The researchers combined the results to identify regions, or thermal signatures, that were likely to be koalas, as opposed to people or kangaroos. If the locations of these heat signatures matched those of the known radio-tagged koalas, they were identified as being a koala. If they didn’t match, they could have been other, untagged koalas, or other similar-sized animals such as large birds or possums.
The process tracked the position of detected koalas over multiple image frames to reduce repeated detections of the same animal and to enable the researchers to manually review each set of detections to see where and when the koala came into view and disappeared from view, comparing these to the GPS coordinates. The researchers recorded the time it took to identify all possible candidate signatures automatically and manually for each survey to determine which was more efficient.
Technology for better, more efficient outcomes
The study showed that surveying the animals with the drones was faster and cheaper than covering the same area with human observers, and was, the researchers wrote, a more reliable and less invasive way to detect koalas. Moreover, combining the two object-detection algorithms to analyze the drone-based thermal imagery provided an accurate way to detect koalas in their complex environments.
“We’ve made a broad comparison of how our method compares to what expert observers can do,” Hamilton said. “We’ve compared a human looking at the thermal imagery and the machine learning algorithm automatically classifying koalas. The machine learning did better.”
The new method detected between 78 and 100 percent of the target species — a higher probability of detection, the researchers wrote in their paper, than that realized in several previous studies that used automated methods to detect animals in the wild from aerial images. These included studies of dugongs, which live at low densities, and bears, which inhabit complex environments, as well as several species that occur in more open environments, such as nesting seabirds and large African mammals.
The researchers also wrote that their automated detection method yielded a higher probability of detection and a lower or comparable rate of false positive error (flagging a koala in an image where there isn’t one) in the same amount of time as manual assessment of the imagery. Moreover, much of the time needed for the automated detection method was computer processing time that could run while researchers did something else.

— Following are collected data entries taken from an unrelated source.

-- ==== Sys2Proof/Laws/Metro.lean ====
section
/-!
SUPPORT. Laws/Metro.lean: what each function of Machine/Metro.lean keeps (Safety.lean).
-/
namespace Sys2Proof.Machine

@[simp] theorem cmdCalStatus_keeps {a s : State} (h : Keeps a s) (x1 : Packet) : Keeps a (cmdCalStatus x1 s).1 := by
  unfold cmdCalStatus; simp (maxDischargeDepth := 60) [h]

@[simp] theorem restartMetro_keeps {a s : State} (h : Keeps a s) : Keeps a (restartMetro s) := by
  unfold restartMetro; simp (maxDischargeDepth := 60) [h]

@[simp] theorem cmdHarmonicsRead_keeps {a s : State} (h : Keeps a s) (p : Packet) : Keeps a (cmdHarmonicsRead p s).1 := by
  simp only [cmdHarmonicsRead]; (repeat' split) <;> simp (maxDischargeDepth := 60) [h]

@[simp] theorem cmdCalStart_keeps {a s : State} (h : Keeps a s) (p : Packet) : Keeps a (cmdCalStart p s).1 := by
  unfold cmdCalStart; simp (maxDischargeDepth := 60) [h]

@[simp] theorem cmdMeterRead_keeps {a s : State} (h : Keeps a s) (p : Packet) : Keeps a (cmdMeterRead p s).1 := by
  unfold cmdMeterRead; (repeat' split) <;> simp (maxDischargeDepth := 60) [h]

@[simp] theorem metroEntry_keeps {a s : State} (h : Keeps a s) (kind : Nat) (b : List Byte) : Keeps a (metroEntry kind b s) := by
  unfold metroEntry; simp (maxDischargeDepth := 60) [h]

@[simp] theorem closeRun_keeps {a s : State} (h : Keeps a s) (t : Nat) (run : MeterRun) : Keeps a (closeRun t s run) := by
  unfold closeRun; simp (maxDischargeDepth := 60) [h]

@[simp] theorem pulseInTick_keeps {a s : State} (h : Keeps a s) : Keeps a (pulseInTick s) := by
  unfold pulseInTick; simp (maxDischargeDepth := 60) [h]

@[simp] theorem applyLater_keeps {a s : State} (h : Keeps a s) (t : Nat) (m : MetroMsg) : Keeps a (applyLater t s m) := by
  unfold applyLater; (repeat' split) <;> simp (maxDischargeDepth := 60) [h]

@[simp] theorem metroBoundary_keeps {a s : State} (h : Keeps a s) (t : Nat) : Keeps a (metroBoundary t s) := by
  simp (maxDischargeDepth := 60) [metroBoundary, h, Keeps.foldl]

@[simp] theorem cancelMetroSave_keeps {a s : State} (h : Keeps a s) : Keeps a (cancelMetroSave s) := by
  unfold cancelMetroSave; simp (maxDischargeDepth := 60) [h]

@[simp] theorem endCycle_keeps {a s : State} (h : Keeps a s) (x1 : Handle) (p : Nat) : Keeps a (endCycle x1 p s) := by
  unfold endCycle; (repeat' split) <;> simp (maxDischargeDepth := 60) [h]

@[simp] theorem phaseSample_keeps {a s : State} (h : Keeps a s) (x1 : Handle) (p : Nat) (crossing : Bool) (v : Int) (vh : Int) (i : Int) (clipped : Bool) (switched : Bool) : Keeps a (phaseSample x1 p crossing v vh i clipped switched s) := by
  unfold phaseSample; (repeat' split) <;> simp (maxDischargeDepth := 60) [h]

@[simp] theorem takePath_keeps {a s : State} (h : Keeps a s) (k : Nat) (pr : PathRun × Option Bool) : Keeps a (takePath k pr s) := by
  unfold takePath; dsimp only; (repeat' split) <;> simp (maxDischargeDepth := 60) [h]

@[simp] theorem addResidual_keeps {a s : State} (h : Keeps a s) (x1 : Handle) (res : Int) : Keeps a (addResidual x1 res s) := by
  unfold addResidual; simp (maxDischargeDepth := 60) [h]

@[simp] theorem circuitSample_keeps {a s : State} (h : Keeps a s) (v : List Int) (i1 : List Int) (i16 : List Int) (vh : List Int) (cross : List Bool) (run : MeterRun) : Keeps a (circuitSample v i1 i16 vh cross s run) := by
  unfold circuitSample; dsimp only; split
  · refine Keeps.foldlFst (fun s x => ?_) _ ?_
    · dsimp only; split <;> simp (maxDischargeDepth := 60)
    · simp (maxDischargeDepth := 60) [h]
  · refine addResidual_keeps (takePath_keeps (Keeps.foldlFst (fun s x => ?_) _ ?_) _ _) _ _
    · dsimp only; split <;> simp (maxDischargeDepth := 60)
    · simp (maxDischargeDepth := 60) [h]

theorem execCircuitConfig_keeps {a s : State} (h : Keeps a s) (p : Packet) : KeepsAll a (execCircuitConfig p s) := by
  unfold execCircuitConfig; simp (maxDischargeDepth := 60) [h]

theorem execMeterInputConfig_keeps {a s : State} (h : Keeps a s) (p : Packet) : KeepsAll a (execMeterInputConfig p s) := by
  unfold execMeterInputConfig; simp (maxDischargeDepth := 60) [h]

theorem execCalStart_keeps {a s : State} (h : Keeps a s) (p : Packet) : KeepsAll a (execCalStart p s) := by
  unfold execCalStart; simp (maxDischargeDepth := 60) [h]

theorem execCalStatus_keeps {a s : State} (h : Keeps a s) (p : Packet) : KeepsAll a (execCalStatus p s) := by
  unfold execCalStatus; simp (maxDischargeDepth := 60) [h]

theorem execCalCommit_keeps {a s : State} (h : Keeps a s) (p : Packet) : KeepsAll a (execCalCommit p s) := by
  unfold execCalCommit; simp (maxDischargeDepth := 60) [h]

theorem execMeterRead_keeps {a s : State} (h : Keeps a s) (p : Packet) : KeepsAll a (execMeterRead p s) := by
  unfold execMeterRead; simp (maxDischargeDepth := 60) [h]

theorem execHarmonicsRead_keeps {a s : State} (h : Keeps a s) (p : Packet) : KeepsAll a (execHarmonicsRead p s) := by
  unfold execHarmonicsRead; simp (maxDischargeDepth := 60) [h]

theorem execMeteringSample_keeps {a s : State} (h : Keeps a s) (v : List Int) (i1 : List Int) (i16 : List Int) (vh : List Int) (cross : List Bool) : KeepsAll a (execMeteringSample v i1 i16 vh cross s) := by
  simp (maxDischargeDepth := 60) [execMeteringSample, h, Keeps.foldl]

theorem execCalJobComplete_keeps {a s : State} (h : Keeps a s) (cause : Nat) (done : Nat) (volts : Nat) (amps : Nat) (freq : Nat) (mean : Int) (angle : Int) : KeepsAll a (execCalJobComplete cause done volts amps freq mean angle s) := by
  unfold execCalJobComplete; simp (maxDischargeDepth := 60) [h]

@[simp] theorem metroSave_keeps {a s : State} (h : Keeps a s) (residue : Option (List (Nat × Nat))) : Keeps a (metroSave residue s) := by
  unfold metroSave; simp (maxDischargeDepth := 60) [h]

theorem execLastSaveCancel_keeps {a s : State} (h : Keeps a s) : KeepsAll a (execLastSaveCancel s) := by
  unfold execLastSaveCancel; simp (maxDischargeDepth := 60) [h]

@[simp] theorem metroMsg_keeps {a s : State} (h : Keeps a s) (tick : Nat) (m : MetroMsg) : Keeps a (metroMsg tick s m) := by
  unfold metroMsg; (repeat' split) <;> simp (maxDischargeDepth := 60) [h]

theorem execMetroControlArrival_keeps {a s : State} (h : Keeps a s) : KeepsAll a (execMetroControlArrival s) := by
  simp only [execMetroControlArrival]; (repeat' split) <;> simp (maxDischargeDepth := 60) [h, Keeps.foldl]

end Sys2Proof.Machine
end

Measuring and comparing error rates of the automated versus manual detection methods was a key aim of the new study.
Every method has some error associated with it. “What you need to do in ecology,” Hamilton said, “is to understand what that error is for the different methods, and then you can start to understand how your management is having an impact.”
If, for instance, a research team surveys a species several times and finds a widely different number each time, its estimation of the number of animals there could be close to or far from the actual number. If the team repeats the survey a year later and again has high variation in its counts (i.e. large error bounds), they don’t actually know if the population has gone up or gone down because there’s so much error.
“To monitor well,” Hamilton said, “you need to establish what the error bounds are and you need to get accurate methods, and that’s what we’ve done.”
The researchers said that others should be able to apply their methods to survey a range of other species, including those that, like koalas, are sparsely distributed in structurally complex environments and over relatively large areas. Hamilton said the research team planned to apply the new method to detect non-native feral deer, which he said are a problem up and down Australia’s east coast.
Citation
Corcoran, E., Denman, S., Hanger, J., Wilson, B., & Hamilton, G. (2019). Automated detection of koalas using low-level aerial surveillance and machine learning. Scientific reports, 9(1), 3208.